Use the class newsgroup, utsa.cs.5513.d, to coordinate usage of the
machine. Use the program 'tin -r' on the machines in the Main Lab to
access the newsgroup. Read messages others have posted, then post
a message saying e.g., "I plan to use valdepenas from 4:00pm to 5:00pm
on October 4." You can see if someone else is using the same machine by
typing w. If you see someone else is already working, log off.
Multiple users might perturb each others' results. If you run out of time
on the machines then you can't test your program; this is not an excuse for
a poor program as you have had three weeks to work on this assignment.
You may not work together on this assignment with other classmates or
receive assistance from any person other than your professor or teaching
assistant. Do not use code that isn't your own work for this assignment.

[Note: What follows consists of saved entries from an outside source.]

-- ==== Sys2Proof/Machine/Power.lean ====
section
/-! DEFINITION. Supply, safe stop, resume, switched domains, limiter, temperatures and reference clocks (chapter 17). -/
namespace Sys2Proof.Machine

/-- Change the power unit's state. -/
def Dev.updPwr (d : Dev) (f : PwrSt → PwrSt) : Dev := { d with pwr := f d.pwr }

/-- STATE of the supply (Table 17.3): 0 NORMAL, 1 WARN, 2 SAFE, 3 RESUMING. -/
def Dev.supply (d : Dev) : Nat := d.get F.PWR_STAT.STATE 0

/-- Drive FAULT_N (Table 17.14). -/
def Dev.faultPin (d : Dev) (low : Bool) : Dev :=
  if d.pwr.faultLow = low then d else (d.updPwr fun p => { p with faultLow := low }).emit (.pin "FAULT_N" (!low))

/-- Drive THERMTRIP_N. -/
def Dev.tripPin (d : Dev) (low : Bool) : Dev :=
  if d.pwr.tripLow = low then d else (d.updPwr fun p => { p with tripLow := low }).emit (.pin "THERMTRIP_N" (!low))

/-! ## Throttles (R387, R395, R397) -/

/-- The sensors of a die of BUR_UNIT (Table 17.8). -/
def sensorsOf (n : Nat) : Nat :=
  if n < 16 then 10 else if n < 24 then 4 else if n < 28 then 2 else if n < 44 then 20 else 4

/-- A sensor of a die is throttling. -/
def Dev.throttled (d : Dev) (n s : Nat) : Bool := d.bit F.PWR_TEMP.THROTTLE (20 * n + s)

/-- Some sensor in a list is throttling. -/
def Dev.anyThrottled (d : Dev) (n : Nat) (l : List Nat) : Bool := l.any (d.throttled n)

/-- LIM_STEP as shown: the limiter's own step, or both steps while VR_HOT_N is asserted. -/
def Dev.limStep (d : Dev) : Nat := if d.bit F.PWR_STAT.VR_HOT 0 then 2 else d.pwr.limStep

/-- CLK_CAB of a Cabinet die is halved: WARN, limiter, VR_HOT_N and its own throttle combine by OR (R395). -/
def Dev.cabHalf (d : Dev) (c : Nat) : Bool :=
  d.supply == 1 || decide (1 ≤ d.limStep) || d.anyThrottled (16 + c) (List.range 4)

/-- CAB_HALF of CLK_STAT: CLK_CAB is halved on any die. -/
def Dev.cabHalfAny (d : Dev) : Bool := (List.range 8).any d.cabHalf

/-- The HBM activate limit is in force on a stack (R387, R395, Table 17.9). -/
def Dev.actLimited (d : Dev) (stack : Nat) : Bool :=
  d.supply == 1 || d.limStep == 2 || d.anyThrottled (stack / 2) (List.range 8 ++ [8 + stack % 2])

/-- Show LIM_STEP; entering step 1 is counted (R395). -/
def Dev.showLimit (d : Dev) (was : Nat) : Dev :=
  let now := d.limStep
  let d := d.set F.PWR_STAT.LIM_STEP 0 now
  if was = 0 ∧ now ≠ 0 then d.count .PWR_THROTTLE_CNT else d

/-- LONG_A in force: at most its reset value (R395). -/
def Dev.longA (d : Dev) : Nat := min 400 (d.get F.PWR_LIMIT.LONG_A 0)

/-- SHORT_A in force. -/
def Dev.shortA (d : Dev) : Nat := min 450 (d.get F.PWR_LIMIT.SHORT_A 0)

/-- LIMITER_STEP1: the current, in 0.1 A, is above SHORT_A, or has stayed above LONG_A for 10 ms. -/
def Dev.limit1 (d : Dev) (avg1 avg100 : Nat) : Dev :=
  let d := (d.set F.PWR_I_MAIN.AVG1 0 avg1).set F.PWR_I_MAIN.AVG100 0 avg100
  if d.pwr.limStep = 0 ∧ (10 * d.shortA < avg1 ∨ 10 * d.longA < avg1) then
    let was := d.limStep
    (d.updPwr fun p => { p with limStep := 1 }).showLimit was
  else d

/-- LIMITER_STEP1 -/
def execLimiterStep1 (avg1 avg100 : BitVec 16) (s : State) : Host.Outcome State Fault Refusal :=
  run (·.limit1 avg1.toNat avg100.toNat) s

/-- LIMITER_STEP2: step 1 has held for 1 ms and the condition still holds. -/
def Dev.limit2 (d : Dev) : Dev :=
  if d.pwr.limStep = 1 then
    let was := d.limStep
    (d.updPwr fun p => { p with limStep := 2 }).showLimit was
  else d

/-- LIMITER_STEP2 -/
def execLimiterStep2 (s : State) : Host.Outcome State Fault Refusal := run (·.limit2) s

/-- LIMITER_RELEASE: the 100 ms average is below 95 % of LONG_A. -/
def Dev.limitEnd (d : Dev) (avg100 : Nat) : Dev :=
  let d := d.set F.PWR_I_MAIN.AVG100 0 avg100
  if 100 * avg100 < 950 * d.longA then
    let was := d.limStep
    (d.updPwr fun p => { p with limStep := 0 }).showLimit was
  else d

/-- LIMITER_RELEASE -/
def execLimiterRelease (avg100 : BitVec 16) (s : State) : Host.Outcome State Fault Refusal :=
  run (·.limitEnd avg100.toNat) s

/-- VR_HOT_N changes: it imposes both steps while it is asserted. -/
def Dev.vrHot (d : Dev) (on : Bool) : Dev :=
  let was := d.limStep
  (d.setB F.PWR_STAT.VR_HOT 0 on).showLimit was

/-- VR_HOT_ASSERT -/
def execVrHotAssert (s : State) : Host.Outcome State Fault Refusal := run (·.vrHot true) s

/-- VR_HOT_DEASSERT -/
def execVrHotDeassert (s : State) : Host.Outcome State Fault Refusal := run (·.vrHot false) s

/-! ## Supply warning (R387) -/

/-- Record a VIN_MAIN reading in mV, and the lowest since the last read. A lowest of 0 stands for none. -/
def Dev.vinMain (d : Dev) (mv : Nat) : Dev :=
  let low := d.get F.PWR_VIN_MAIN.LOW 0
  let d := (d.set F.PWR_VIN_MAIN.NOW 0 mv).set F.PWR_VIN_MAIN.LOW 0 (if low = 0 then mv else min low mv)
  if 5300 ≤ mv then d.updPwr fun p => { p with causes := p.causes.filter (· != 1) } else d

/-- SUPPLY_WARN: NORMAL to WARN. -/
def Dev.supplyWarn (d : Dev) (mv : Nat) : Dev :=
  let d := d.vinMain mv
  if d.supply = 0 then d.set F.PWR_STAT.STATE 0 1 else d

/-- SUPPLY_WARN -/
def execSupplyWarn (mv : BitVec 16) (s : State) : Host.Outcome State Fault Refusal := run (·.supplyWarn mv.toNat) s

/-- The engines that boot step 9 still has to enable are enabled, unless the supply is in WARN (Table 17.11). -/
def Dev.bootEngines (d : Dev) : Dev :=
  if d.supply = 1 then d
  else
    let l := d.boot.engines
    ({ d with boot := { d.boot with engines := [] } }.each l fun d oe => d.domainRequest oe).stageReady

/-- SUPPLY_WARN_CLEAR: WARN to NORMAL, counted, SUPPLY_DIP tripped. -/
def Dev.supplyClear (d : Dev) (mv : Nat) : Dev :=
  let d := d.vinMain mv
  if d.supply = 1 then (((d.set F.PWR_STAT.STATE 0 0).count .PWR_DIP_CNT).raise 43 0 0).bootEngines else d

Do not allow other classmates access to your code. Do not allow anyone
access to a computer where your assignment is stored.
Your assignment should be nicely typed or word-processed. You must
turn in your writeup on paper in class. You must turn in your Java
and C code electronically by emailing your cache.java file
and testcache.c file to the teaching assistant before
the beginning of class. The files you email should be sufficient to run
your programs, so do not email any other files. Your Java and C code
will be graded not only for whether or not it works, but also for clarity
and documentation.
Part I of this homework, including the Java code and writeup, is due at the beginning of class, October 15, 2008.
Part II of this homework, including the C code and writeup, is due at the beginning of class, October 29, 2008.
Late assignments will not be accepted.